So he has reached a rare state of professional contentment, except in his case it’s an anxious kind of contentment because he is fundamentally an anxious kind of person. For many years he controlled his various irrational fears through analysing statistical likelihood. “I managed to get myself to a place where the thing I was frightened of didn’t have to be impossible – I could console myself with the thought that it was just vanishingly unlikely.”

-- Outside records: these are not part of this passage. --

/-- For an instance that is present and powered. ARCADE_HANDOVER with no packet open, a committed packet in the filling
bank and the other bank released hands the filling bank with its packets and words over, and a FILL that rises to
LEVEL fires source 336 + i with bit 0; otherwise it changes nothing. ARCADE_RELEASE frees a handed bank once all its
packets are read, and no earlier. ARCADE_FLUSH stores MAXPKT and LEVEL within their limits and, unless a flush is in
progress or the port is sending a frame of the instance, discards all packets, counts them in LOST and makes the
frames of a transmit instance be sent again. ARCADE_FLUSH_COMPLETE empties it, clears FLUSH and fires source 336 + i
with bit 2. ARCADE_POINTER_MISMATCH fires source 102 + i, counts, empties the instance, and ends the frame its port
is sending. (R270, R272, R275, R276, R277, R278, R279, Table 12-2, Table 12-4) -/
def Obligations.ArcadeBanksChangeHandsWhole : Prop :=
  (∀ (s : State) (i : Fin 40),
    let a := s.arcOf i.val
    let level := s.get (ARC_CFG_LEVEL i.val)
    let may := s.arcPresent i.val = true ∧ s.domOn (arcDomain i.val) = true ∧ s.flag (ARC_CFG_FLUSH i.val) = false ∧
      a.opened = none ∧ a.filling ≠ [] ∧ a.isHanded = false
    let b : ArcSt := { a with
      wbank := !a.wbank
      filling := []
      isHanded := true
      handed := a.filling
      unread := (a.filling.map Packet.words).sum }
    (¬ may → Machine.exec (.arcadeHandover i) s = .next s) ∧
    (may → level = 0 ∨ b.unread < level → Machine.exec (.arcadeHandover i) s = .next (s.setArc i.val b)) ∧
    (may → level ≠ 0 → level ≤ b.unread → find s.sq.staged (336 + i.val) = none →
      ∃ t : State, Machine.exec (.arcadeHandover i) s = .next t ∧ t.arcOf i.val = b ∧
        changes s t [(336 + i.val, 1)] [])) ∧
  (∀ (s : State) (i : Fin 40), s.arcPresent i.val = true → s.domOn (arcDomain i.val) = true →
    let a := s.arcOf i.val
    let drained := a.isHanded = true ∧ a.handed = []
    (32 ≤ i.val ∨ i.val % 2 = 1 →
      (drained → Machine.exec (.arcadeRelease i) s =
        .next (s.setArc i.val { a with isHanded := false, unread := 0 })) ∧
      (¬ drained → Machine.exec (.arcadeRelease i) s = .next s)) ∧
    (i.val < 32 → i.val % 2 = 0 → drained → Machine.exec (.arcadeRelease i) s =
      .next ((s.setArc i.val { a with isHanded := false, unread := 0 }).rxProgress (i.val / 2) 64))) ∧
  (∀ (s : State) (i : Fin 40) (w : Word), s.reaches 0 (a_ARC_CFG i.val) →
    let a := s.arcOf i.val
    let v := Machine.bits w 0 10
    let sends := i.val < 32 ∧ i.val % 2 = 1 ∧ s.airOf (i.val / 2) ≠ none
    ∃ t : State, Machine.exec (.arcadeFlush i w) s = .next t ∧ t.flag (ARC_CFG_FLUSH i.val) = true ∧
      t.get (ARC_CFG_LEVEL i.val) = min 1024 (Machine.bits w 16 11) ∧
      t.get (ARC_CFG_MAXPKT i.val) = (if v = 0 then s.get (ARC_CFG_MAXPKT i.val) else if 512 < v then 512
        else if i.val < 32 ∧ i.val % 2 = 0 then v else max 289 v) ∧
      (s.flag (ARC_CFG_FLUSH i.val) = true ∨ sends → changesOnly s t [] [a_ARC_CFG i.val]) ∧
      (s.flag (ARC_CFG_FLUSH i.val) = false → ¬ sends → (t.arcOf i.val).packets = [] ∧
        (t.arcOf i.val).isHanded = false ∧ (t.arcOf i.val).opened = none ∧
        t.get (ARC_ERR_LOST i.val) = satAdd 16 (s.get (ARC_ERR_LOST i.val)) (a.packets.length + b2n a.opened.isSome) ∧
        ∀ n q id, i.val = 2 * n + 1 → n < 16 → (∃ p ∈ a.packets, p.load = .tx q id) →
          ∀ f, s.frameOf q id = some f → f.poison = false →
            (q, id) ∈ (t.txPort n).again ∧ (q, id) ∉ (t.txPort n).ready)) ∧
  (∀ (s : State) (i : Fin 40),
    let due := s.arcPresent i.val = true ∧ s.domOn (arcDomain i.val) = true ∧ s.flag (ARC_CFG_FLUSH i.val) = true ∧
      ¬ (i.val < 32 ∧ i.val % 2 = 1 ∧ s.airOf (i.val / 2) ≠ none)
    (¬ due → Machine.exec (.arcadeFlushComplete i) s = .next s) ∧
    (due → find s.sq.staged (336 + i.val) = none → ∃ t : State, Machine.exec (.arcadeFlushComplete i) s = .next t ∧
      t.flag (ARC_CFG_FLUSH i.val) = false ∧ (t.arcOf i.val).packets = [] ∧ (t.arcOf i.val).isHanded = false ∧
      fired s t (336 + i.val) 4)) ∧
  ∀ (s : State) (i : Fin 40),
    let live := s.arcPresent i.val = true ∧ s.domOn (arcDomain i.val) = true
    (¬ live → Machine.exec (.arcadePointerMismatch i) s = .next s) ∧
    (live → ∃ t : State, Machine.exec (.arcadePointerMismatch i) s = .next t ∧ fired s t (102 + i.val) 0 ∧
      t.get (ARC_ERR_MISMATCH i.val) = satAdd 8 (s.get (ARC_ERR_MISMATCH i.val)) 1 ∧
      (t.arcOf i.val).packets = [] ∧
      ∀ m a, i.val < 32 → i.val % 2 = 1 → s.airOf (i.val / 2) = some (m, a) → (t.txPort m).air = none)

/-- LINK_TRAINED with the supply good stores the rate, at most MAXRATE, and the width. A write of BASE is applied while
EN is 0 and IDLE 1, else it sets REFUSED. RING_ENABLE, and a write of RCFG with EN 1, of a disabled ring is refused,
changing nothing but REFUSED, for LOGSZ outside 4 to 16, TYPE 0 or 5 to 7, a PEER that is not a COMPL ring, or a
changed TYPE, LOGSZ or PEER while IDLE is 0; else it enables the ring with P, C, ERR and STOPPED zero. RING_DISABLE
of a COMPL ring is refused while RESV is above 0 or an enabled ring names it; of an RXPOST ring it completes every
buffer RX_FLUSHED, on a COMPL ring that is not stopped. DOORBELL_WRITE fires ES384 + r/64 (function 0), does no more
on a disabled ring, moves the index where valid, and else stops the ring with BADIDX. A vector timer that expires
sends its message when requests came, and restarts; an unmasked pending vector is requested. A ring that names
itself as PEER is refused as one that names no COMPL ring. (R283, R287, R288, R289, R290, R301, Table 13-1, Table
13-13) -/
def Obligations.RingsAndVectorsObeyTheirRegisters : Prop :=
  (∀ (s : State) (rate : Fin 4) (x8 : Bool),
    let ok := s.domOn dHif = true ∧ s.pw.supplyLow.getLsbD 4 = false
    (¬ ok → Machine.exec (.linkTrained rate x8) s = .next s) ∧
    (ok → ∃ t : State, Machine.exec (.linkTrained rate x8) s = .next t ∧ t.hif.linkUp = true ∧
      t.get HIF_LINKSTAT_RATE = min rate.val (s.get HIF_LINKCTL_MAXRATE) ∧ t.flag HIF_LINKSTAT_X8 = x8 ∧
      t.get HIF_LINKSTAT_RETRY = s.get HIF_LINKSTAT_RETRY ∧ sameRegs s t [a_HIF_LINKSTAT] ∧
      t = { s with
        regs := t.regs
        hif.linkUp := true })) ∧
  (∀ (s : State) (func : Fin 2) (r : BitVec 12) (k : Fin 3) (v : Word), r.toNat < ringCount func.val → k.val < 2 →
    let a := ringKey func.val r.toNat k.val
    let w := if k.val = 0 then v &&& 0xFFFFF000 else v
    let idle := s.flag (rEn func.val r.toNat) = false ∧ s.flag (rIdle func.val r.toNat) = true
    s.reaches func.val (offsetOf func.val a) →
      (w = s.reg a → Machine.exec (.ringConfigWrite func r k v) s = .next s) ∧
      (w ≠ s.reg a → idle → Machine.exec (.ringConfigWrite func r k v) s = .next (s.setReg a w)) ∧
      (w ≠ s.reg a → ¬ idle → ∃ t : State, Machine.exec (.ringConfigWrite func r k v) s = .next t ∧
        t.flag (rRefused func.val r.toNat) = true ∧ changesOnly s t [] [ringKey func.val r.toNat 2])) ∧
  (∀ (s : State) (func : Fin 2) (r : BitVec 12) (v : Word) (c : Instr), r.toNat < ringCount func.val →
    (∃ w, c = .ringEnable func r w ∧ v = w ||| 0x20000000) ∨ (c = .ringConfigWrite func r 2 v ∧ v.getLsbD 29 = true) →
    let f := func.val
    let n := r.toNat
    let a := ringKey f n 2
    let type := if f = 0 then Machine.bits v 0 3 else 4
    let peer := Machine.bits v 8 12
    let bad := Machine.bits v 3 5 < 4 ∨ 16 < Machine.bits v 3 5 ∨ type = 0 ∨ 5 ≤ type ∨
      ((type = 1 ∨ type = 2) ∧ (peer = n ∨ s.get (HIF_RCFG_TYPE peer) ≠ 3))
    let moved := (s.reg a ^^^ v) &&& shapeMask f ≠ 0
    let idle := s.flag (rIdle f n) = true
    s.reaches f (offsetOf f a) → s.flag (rEn f n) = false →
      (bad ∨ (moved ∧ ¬ idle) → ∃ t : State, Machine.exec c s = .next t ∧ t.reg a = s.reg a ||| 0x40000000 ∧
        changesOnly s t [] [a]) ∧
      (¬ bad → ¬ (moved ∧ ¬ idle) → ∃ t : State, Machine.exec c s = .next t ∧ t.flag (rEn f n) = true ∧
        t.reg a &&& cfgMask f = v &&& cfgMask f ∧ t.get (rP f n) = 0 ∧ t.get (rC f n) = 0 ∧
        t.flag (rStopped f n) = false ∧ t.get (rErr f n) = 0 ∧ t.flag (rIdle f n) = false ∧
        changesOnly s t [] [a, (rP f n).addr, (rC f n).addr, (rIdle f n).addr])) ∧
  (∀ (s : State) (func : Fin 2) (r : BitVec 12) (v : Word) (c : Instr), r.toNat < ringCount func.val →
    (∃ w, c = .ringDisable func r w ∧ v = w &&& ~~~(0x20000000#32)) ∨
      (c = .ringConfigWrite func r 2 v ∧ v.getLsbD 29 = false) →
    let f := func.val
    let n := r.toNat
    let a := ringKey f n 2
    let type := s.get (rType f n)
    let named := f = 0 ∧ type = 3 ∧ (s.get (HIF_RSTAT_RESV n) ≠ 0 ∨ ∃ k, k < 4096 ∧ s.flag (HIF_RCFG_EN k) = true ∧
      s.get (HIF_RCFG_PEER k) = n ∧ (s.get (HIF_RCFG_TYPE k) = 1 ∨ s.get (HIF_RCFG_TYPE k) = 2))
    let moved := (s.reg a ^^^ v) &&& shapeMask f ≠ 0
    s.reaches f (offsetOf f a) → s.flag (rEn f n) = true →
      (moved ∨ named → ∃ t : State, Machine.exec c s = .next t ∧ t.reg a = s.reg a ||| 0x40000000 ∧
        changesOnly s t [] [a]) ∧
      (¬ moved → ¬ named → ¬ (f = 0 ∧ type = 2) → ∃ t : State, Machine.exec c s = .next t ∧
        t.flag (rEn f n) = false ∧ (t.flag (rIdle f n) = true ↔ f = 1 ∨ look 0 s.hif.taken n = 0) ∧
        changesOnly s t [] [a, (rIdle f n).addr]) ∧
      (¬ moved → ¬ named → f = 0 → type = 2 → s.mode ≠ mSafe → s.flag (HIF_RSTAT_STOPPED (s.peer n)) = false →
        let l := look [] s.hif.bufs n
        let p := s.peer n
        ∃ t : State, Machine.exec c s = .next t ∧ t.flag (rEn f n) = false ∧ look [] t.hif.bufs n = [] ∧
          t.get (HIF_RPROD_P p) = (s.get (HIF_RPROD_P p) + l.length) % 2 ^ 32 ∧
          t.get (HIF_RSTAT_RESV p) = s.get (HIF_RSTAT_RESV p) - l.length ∧
          look 0 t.hif.taken n = look 0 s.hif.taken n - l.length ∧
          ∀ j b, l[j]? = some b → let i := (s.get (HIF_RPROD_P p) + j) % 2 ^ 32
            Output.hostWrite (s.rAddr 0 p 32 i)
              (leBytes 32 ((s.rxCompl n b.token 0x22).word (s.rPhase 0 p i))) ∈ t.posted)) ∧
  (∀ (s : State) (func : Fin 2) (r : BitVec 12) (v : Word),
    let f := func.val
    let n := r.toNat
    let ev := if f = 0 then [(384 + n / 64, n % 64)] else []
    let produces := s.get (rType f n) = 1 ∨ s.get (rType f n) = 2
    let fill := (s.get (rP f n) + 2 ^ 32 - s.get (rC f n)) % 2 ^ 32
    let valid := if produces then (v.toNat + 2 ^ 32 - s.get (rP f n)) % 2 ^ 32 ≤ 2 ^ s.get (rLog f n) - fill
      else (v.toNat + 2 ^ 32 - s.get (rC f n)) % 2 ^ 32 ≤ fill
    (f = 0 ∧ s.violationKind 0 1 (4096 * n) true = none) ∨
      (f = 1 ∧ n < 16 ∧ s.reaches 1 (offsetOf 1 (a_F1_RCONS n))) → s.domOn dAon = true →
      (s.flag (rEn f n) = false → ∃ t : State, Machine.exec (.doorbellWrite func r v) s = .next t ∧
        changesOnly s t ev []) ∧
      (s.flag (rEn f n) = true → valid → ∃ t : State, Machine.exec (.doorbellWrite func r v) s = .next t ∧
        t.get (if produces then rP f n else rC f n) = v.toNat ∧
        changesOnly s t ev [(if produces then rP f n else rC f n).addr]) ∧
      (s.flag (rEn f n) = true → ¬ valid → ∃ t : State, Machine.exec (.doorbellWrite func r v) s = .next t ∧
        t.flag (rStopped f n) = true ∧ t.get (rErr f n) = 1 ∧ t.get (rP f n) = s.get (rP f n) ∧
        t.get (rC f n) = s.get (rC f n) ∧ (∀ e ∈ ev, fired s t e.1 e.2) ∧
        let m := s.get HIF_NOTCFG_RING
        (s.flag HIF_NOTCFG_EN = true → ¬ (f = 0 ∧ m = n) → s.mode ≠ mSafe → s.eventRoom 0 m 2 = true →
          t.get (HIF_RPROD_P m) = (s.get (HIF_RPROD_P m) + 2) % 2 ^ 32))) ∧
  (∀ (s : State) (func : Fin 2) (v : Fin 256) (tm : VecTimer), find s.hif.timers (vecKey func.val v.val) = some tm →
    let key := vecKey func.val v.val
    let h := s.get (vHoldoff func.val v.val)
    (s.tick < tm.expiry → Machine.exec (.vectorHoldoffExpiry func v) s = .next s) ∧
    (tm.expiry ≤ s.tick → s.mode ≠ mSafe → 0 < tm.n → Machine.exec (.vectorHoldoffExpiry func v) s = .next { s with
      posted := .msix func.val v.val :: s.posted
      hif.timers := if h = 0 then del key s.hif.timers else put key ⟨s.tick + h * tUs, 0⟩ s.hif.timers }) ∧
    (tm.expiry ≤ s.tick → tm.n = 0 ∨ s.mode = mSafe → Machine.exec (.vectorHoldoffExpiry func v) s =
      .next { s with hif.timers := del key s.hif.timers })) ∧
  ∀ (s : State) (func : Fin 2) (v : Fin 256), (func.val = 1 → v.val < 32) →
    s.reaches func.val (offsetOf func.val (vMask func.val v.val).addr) → s.mode ≠ mSafe →
    let key := vecKey func.val v.val
    let h := s.get (vHoldoff func.val v.val)
    let b := s.get (vBatch func.val v.val)
    let pends := s.flag (vPend func.val v.val) = true ∧ s.flag (vMask func.val v.val) = true
    ∃ t : State, Machine.exec (.vectorUnmask func v) s = .next t ∧ t.flag (vMask func.val v.val) = false ∧
      sameRegs s t [(vMask func.val v.val).addr, (vPend func.val v.val).addr] ∧
      (¬ pends → t.posted = s.posted ∧ t.hif = s.hif ∧ t.flag (vPend func.val v.val) = s.flag (vPend func.val v.val)) ∧
      (pends → t.flag (vPend func.val v.val) = false ∧
        (find s.hif.timers key = none → t.posted = .msix func.val v.val :: s.posted ∧
          (h ≠ 0 → find t.hif.timers key = some ⟨s.tick + h * tUs, 0⟩)) ∧
        ∀ tm, find s.hif.timers key = some tm →
          (0 < b → b ≤ tm.n + 1 → t.posted = .msix func.val v.val :: s.posted) ∧
          (b = 0 ∨ tm.n + 1 < b → t.posted = s.posted ∧
            find t.hif.timers key = some { tm with n := tm.n + 1 }))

That worked until he had a child, his and Coren’s four-year-old daughter, Barbara. Now, he says, he’s back to “needing the bad thing to be absolutely impossible”.

Perhaps because he’s such a natural observational comedian, he talks easily about his private life, while conscientiously registering a desire for privacy. A further problem is that he’s spoken in the past with striking candour about the details of his personal life, as well as writing a superior celebrity memoir, Back Story.

The unglamorous bachelor flat where he used to live in Kilburn, north-west London, became a staple reference in interviews, in which he would reflect on loneliness, his lack of experience with girlfriends and much else that most celebrities would carefully excise from the business of image projection.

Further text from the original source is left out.